Pilgrim nuclear plant shut down because of safety relief valve leak

The Pilgrim Nuclear Power Station in Plymouth was shut down early this morning because of a leak detected in one of four safety relief valve systems. The steam leak was slightly radioactive and contained inside the plant. It posed no threat to the public or to plant workers, according to a spokesman for the Nuclear Regulatory Commission.

The leak occurred in a small valve that triggers a larger safety valve to open to relieve pressure, according to Rob Williams, a spokesman for Entergy Nuclear, which owns the power station. There are four such safety valve systems that are used in the case of pressure buildup, to vent steam from the reactor to the “suppression pool,’’ a donut-shaped reservoir of water at the bottom of the reactor building.


Williams said that the problem was detected on Monday, and that the shutdown occurred at 1:30 a.m. on Tuesday. The problem was detected by temperature sensors. He said he could not speculate about how long it would take to repair the valve and power the plant back up, but that “in past instances such as this,’’ similar repairs have taken on the order of a day to fix.
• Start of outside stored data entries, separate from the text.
-- ==== Sys2Proof/Machine/Bridge.lean ====
section
/-! DEFINITION. The cabinet bus bridge (13_cabinet_bus.md): windows, posted writes, reads, the locked sequence, prefetch, far
masters, interrupt lines, the error log. -/

namespace Sys2Proof.Machine

/-- The bridge changes. -/
def setBridge (s : State) (b : Bridge) : State := { s with bridge := b }

/-- CB_CTRL.EN, on a bridge that is not wedged (R344). -/
def bridgeEn (s : State) : Bool := alive s && regB s Reg.cbCtrl 31 && !isWedged s (unitOf 9 0x20)

/-- Far addresses are 24 bits (R293). -/
def farMod : Nat := 2 ^ 24

/-! ## Windows (R290, R293 to R295) -/

/-- SIZE of a window in effect. -/
def fwSize (s : State) (w : Nat) : Nat := 2 ^ regClamp s (Reg.cbFwCtrl w) 20 16 12 24

/-- The first BAR4 offset of a window: its low SIZE bits are taken as 0. -/
def fwBase (s : State) (w : Nat) : Nat := (reg s (Reg.cbFwBar w)).toNat % 2 ^ 24 / fwSize s w * fwSize s w

/-- TIMEOUT of a window in effect, in µs. -/
def fwTimeout (s : State) (w : Nat) : Nat := max 1 (regF s (Reg.cbFwCtrl w) 9 0)

/-- The far address that a BAR4 offset reaches through a window. -/
def fwFar (s : State) (w off : Nat) : Nat := (regF s (Reg.cbFwFar w) 23 12 * 4096 + (off - fwBase s w)) % farMod

/-- The lowest-numbered enabled window that covers a whole access (log 22). -/
def windowOf (s : State) (off len : Nat) : Option Nat :=
  (List.range 8).find? fun w =>
    regB s (Reg.cbFwCtrl w) 31 && decide (fwBase s w ≤ off) && decide (off + len ≤ fwBase s w + fwSize s w)

/-- The window that serves an access (R294). -/
def served (s : State) (off len : Nat) : Option Nat :=
  if bridgeEn s && decide (1 ≤ len) && decide (len ≤ 64) then windowOf s off len else none

/-- The byte at address a travels on D[15:8] (R290): odd in little order, even in big order. -/
def highLane (big : Bool) (a : Nat) : Bool := if big then a % 2 == 0 else a % 2 == 1

/-- Strobes of the far word at an even address, for its enabled bytes: bit 0 DS_N[0], bit 1 DS_N[1]. -/
def strobesOf (big even odd : Bool) : Nat :=
  if big then b2n odd + 2 * b2n even else b2n even + 2 * b2n odd

/-- Data of a far word from its bytes at the even and the odd address. -/
def laneData (big : Bool) (even odd : Byte) : Nat :=
  if big then even.toNat * 256 + odd.toNat else odd.toNat * 256 + even.toNat

/-- The far words of an access of n bytes at a far address, as offsets of their even byte from the access's even start. -/
def farWords (far n : Nat) : List Nat := (List.range ((far % 2 + n + 1) / 2)).map (2 * ·)

/-- The byte of an access at an offset from its even start. -/
def accessByte {α : Type} (far : Nat) (bs : List (Option α)) (k : Nat) : Option α :=
  if far % 2 ≤ k then (bs[k - far % 2]?).join else none

/-- The write cycles of an access (R295), without their sequence numbers and ticks. -/
def writeCycles (big : Bool) (w timeout far : Nat) (bs : List (Option Byte)) : List WriteCycle :=
  (farWords far bs.length).filterMap fun k =>
    let e := accessByte far bs k
    let o := accessByte far bs (k + 1)
    if e.isNone && o.isNone then none
    else
      let a := (far - far % 2 + k) % farMod
      some ⟨0, w, if e.isNone then a + 1 else a, strobesOf big e.isSome o.isSome, laneData big (e.getD 0) (o.getD 0), timeout, 0⟩

/-- The read cycles of an access, for the bytes still wanted. -/
def readCycles (big : Bool) (far : Nat) (want : List Bool) : List ReadCycle :=
  let bs := want.map fun b => if b then some () else none
  (farWords far want.length).filterMap fun k =>
    let e := accessByte far bs k
    let o := accessByte far bs (k + 1)
    if e.isNone && o.isNone then none
    else
      let a := (far - far % 2 + k) % farMod
      some ⟨if e.isNone then a + 1 else a, strobesOf big e.isSome o.isSome⟩

/-! ## Log and reports (R306) -/

/-- The unit of a bridge entry: class 9 with the window, or 0x20. -/
def unitWindow (w : Nat) : Nat := unitOf 9 (if w == 0xF then 0x20 else w)

/-- A failure is written into the log and reported, and counted for its window (R292, R297, R298, R306). -/
def bridgeFail (s : State) (kind op w strobes addr data seq : Nat) (inj : Bool) : State :=
  let i := regF s Reg.cbLogStatus 19 16
  let s := if regB s (Reg.cbLog i 0) 31 then count s Reg.cbLogStatus 31 24 1
    else setF s Reg.cbLogStatus 4 0 (regF s Reg.cbLogStatus 4 0 + 1)
  let w0 := 2 ^ 31 + kind * 2 ^ 28 + op * 2 ^ 25 + b2n inj * 2 ^ 24 + w * 65536 + strobes * 256
  let ws : List Word := [BitVec.ofNat 32 w0, BitVec.ofNat 32 addr, BitVec.ofNat 32 data, BitVec.ofNat 32 seq,
    shortSec (now s), shortNs (now s), 0, 0]
  let s := (List.range 8).foldl (fun s j => setReg s (Reg.cbLog i j) (ws.getD j 0)) s
  let s := setF s Reg.cbLogStatus 19 16 ((i + 1) % 16)
  let berr := kind == 1 || kind == 2
  let s := if w < 8 then (if berr then count s (Reg.cbFwFaults w) 15 0 1 else count s (Reg.cbFwFaults w) 31 16 1) else s
  let det := if berr then 0x59 else 0x58
  let limit := if kind == 4 then none else some (limitKey det (unitWindow w) 0)
  fire s det (unitWindow w) (addr + i * 2 ^ 24) seq inj limit

/-! ## Prefetch lines (R300) -/

/-- Words of a prefetch line are discarded: counted, the first address held, and reported. -/
def prefDiscard (s : State) (w n addr : Nat) (inj : Bool) : State :=
  if n == 0 then s
  else
    let s := count s (Reg.cbFwPrefDiscard w) 31 0 n
    let s := if regB s (Reg.cbFwPrefAddr w) 31 then s else setReg s (Reg.cbFwPrefAddr w) (BitVec.ofNat 32 (2 ^ 31 + addr))
    fire s 0x5A (unitWindow w) 0 0 inj (some (limitKey 0x5A (unitWindow w) 0))

/-- The prefetch line of a window. -/
def prefLine (s : State) (w : Nat) : Option PrefLine := sget none s.bridge.lines w

/-- The prefetch line of a window changes. -/
def setLine (s : State) (w : Nat) (l : Option PrefLine) : State :=
  setBridge s { s.bridge with lines := sset none s.bridge.lines w l }

/-- The words of a line that were not delivered, as (count, far address of the first). -/
def undelivered (l : PrefLine) : Nat × Nat :=
  let js := (List.range l.words.length).filter fun j => !(l.words.getD j (0, true)).2
  (js.length, l.addr + 2 * js.headD 0)

/-- A window's prefetch line is replaced or invalidated: its words not yet delivered are discarded, and a line being fetched is
discarded as its words arrive (R300). A prefetch still owed after a read stays owed. -/
def prefInvalidate (s : State) (w : Nat) (inj : Bool) : State :=
  let s := match s.bridge.pref with
    | some p =>
      if p.window == w && !p.dead then
        setBridge (prefDiscard s w p.words.length p.addr false) { (prefDiscard s w p.words.length p.addr false).bridge with
          pref := some { p with dead := true } }
      else s
    | none => s
  match prefLine s w with
  | none => s
  | some l => prefDiscard (setLine s w none) w (undelivered l).1 (undelivered l).2 inj

/-- The enabled bytes of a read that the line of its window holds, by offset in the access; their words count as delivered. -/
def prefServe (s : State) (w : Nat) (big : Bool) (far : Nat) (enables : List Bool) : State × SMap Byte :=
  match prefLine s w with
  | none => (s, [])
  | some l =>
    let hits := (List.range enables.length).filter fun i =>
      enables.getD i false && decide (l.addr ≤ (far + i) % farMod) && decide ((far + i) % farMod < l.addr + 16)
    let byteAt (i : Nat) : Byte :=
      let a := (far + i) % farMod
      let d := (l.words.getD ((a - l.addr) / 2) (0, true)).1
      BitVec.ofNat 8 (if highLane big a then d / 256 else d)
    let got := hits.foldl (fun m i => sinsert m i (byteAt i)) []
    let mark (ws : List (Nat × Bool)) (i : Nat) : List (Nat × Bool) :=
      let j := ((far + i) % farMod - l.addr) / 2
      ws.set j ((ws.getD j (0, true)).1, true)
    (setLine s w (some { l with words := hits.foldl mark l.words }), got)

/-! ## Host work and arbitration (R301, R304) -/

/-- Posted writes, reads or a locked sequence wait. -/
def hostWaits (s : State) : Bool := !s.bridge.posted.isEmpty || !s.bridge.reads.isEmpty || s.bridge.rmw.isSome

/-- Host work, prefetches included. -/
def hostWork (s : State) : Bool := hostWaits s || s.bridge.pref.isSome

/-- The ticks at which the host work that waits began to wait. -/
def workTbs (b : Bridge) : List Nat :=
  b.posted.map (·.tb) ++ b.reads.map (·.startTb) ++ (match b.rmw with | some r => [r.tb] | none => [])

/-- The host work that waits longest for a far master has waited since this tick (R304): since it came, or since the grant. -/
def waitFrom (b : Bridge) : Option Nat :=
  match b.grantTb, minBy id (workTbs b) with
  | some g, some t => some (max g t)
  | _, _ => none

/-- Host work begins or ends to wait for a far master, and the hold of R304 ends when it is done. -/
def bridgeWait (s : State) : State :=
  let b := { s.bridge with waitTb := waitFrom s.bridge }
  setBridge s (if hostWaits s then b else { b with hostFirst := false })

/-- CB_LOCK_N is asserted: a locked sequence has begun, and its read is on the bus, or is to run again, or has ended (R299). -/
def lockHeld (b : Bridge) : Bool :=
  (match b.rmw with | some r => r.old.isSome | none => false) || (match b.cycle with | some .rmwRead => true | _ => false)

/-- The bridge has the bus to give: no cycle is on it, though one may be waiting to run again after a retry (R292). -/
def busIdle (b : Bridge) : Bool := b.cycle.isNone || b.retryTb.isSome

/-- The far master is granted the bus where R301 and R304 allow. -/
def tryGrant (s : State) : State :=
  let b := s.bridge
  let fair := max 1 (regF s Reg.cbCtrl 30 24)
  if bridgeEn s && b.breq && b.grantTb.isNone && busIdle b && !lockHeld b && !b.hostFirst
      && (!hostWork s || decide (fair ≤ b.hostCycles)) then
    let b := { b with grantTb := some s.time.tb, hostCycles := 0, holdSaid := false }
    bridgeWait (emit (setBridge s b) (.farGrant true))
  else s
An NRC inspector was at the site Monday to monitor the shutdown and will be present during repairs and when the plant restarts. Neil Sheehan, NRC spokesman, said that such controlled shutdowns do happen from time to time, and that at this juncture, Pilgrim has not triggered the need for oversight or safety concerns for the issue — there would need to be more than six such shutdowns over 7,000 hours of plant operation. Through the end of the third quarter of this year, the plant had zero such events, but in mid-November, the station was shut down because of a problem with a different type of valve. According to federal data from last year, the average number of such non-emergency shutdowns at nuclear plants was less than one per 7,000 hours of plant operation.


Last spring, safety issues and an emergency shutdown at Pilgrim occurred. In November, the NRC officially required a yearlong review of safety procedures because of the problems, which occurred as control room operators as were restarting the reactor after it had been refueled.

Sheehan said that the new problem was not discovered because of that safety review, which has yet to begin.

“This type of work is not uncommon in steam-generating plants,’’ Williams, the Entergy spokesman said. “It’s an instance where the detected leakage means that the safety valve system needs work so it can’t be done online — so come offline, make the repairs,’’ and then power it up again.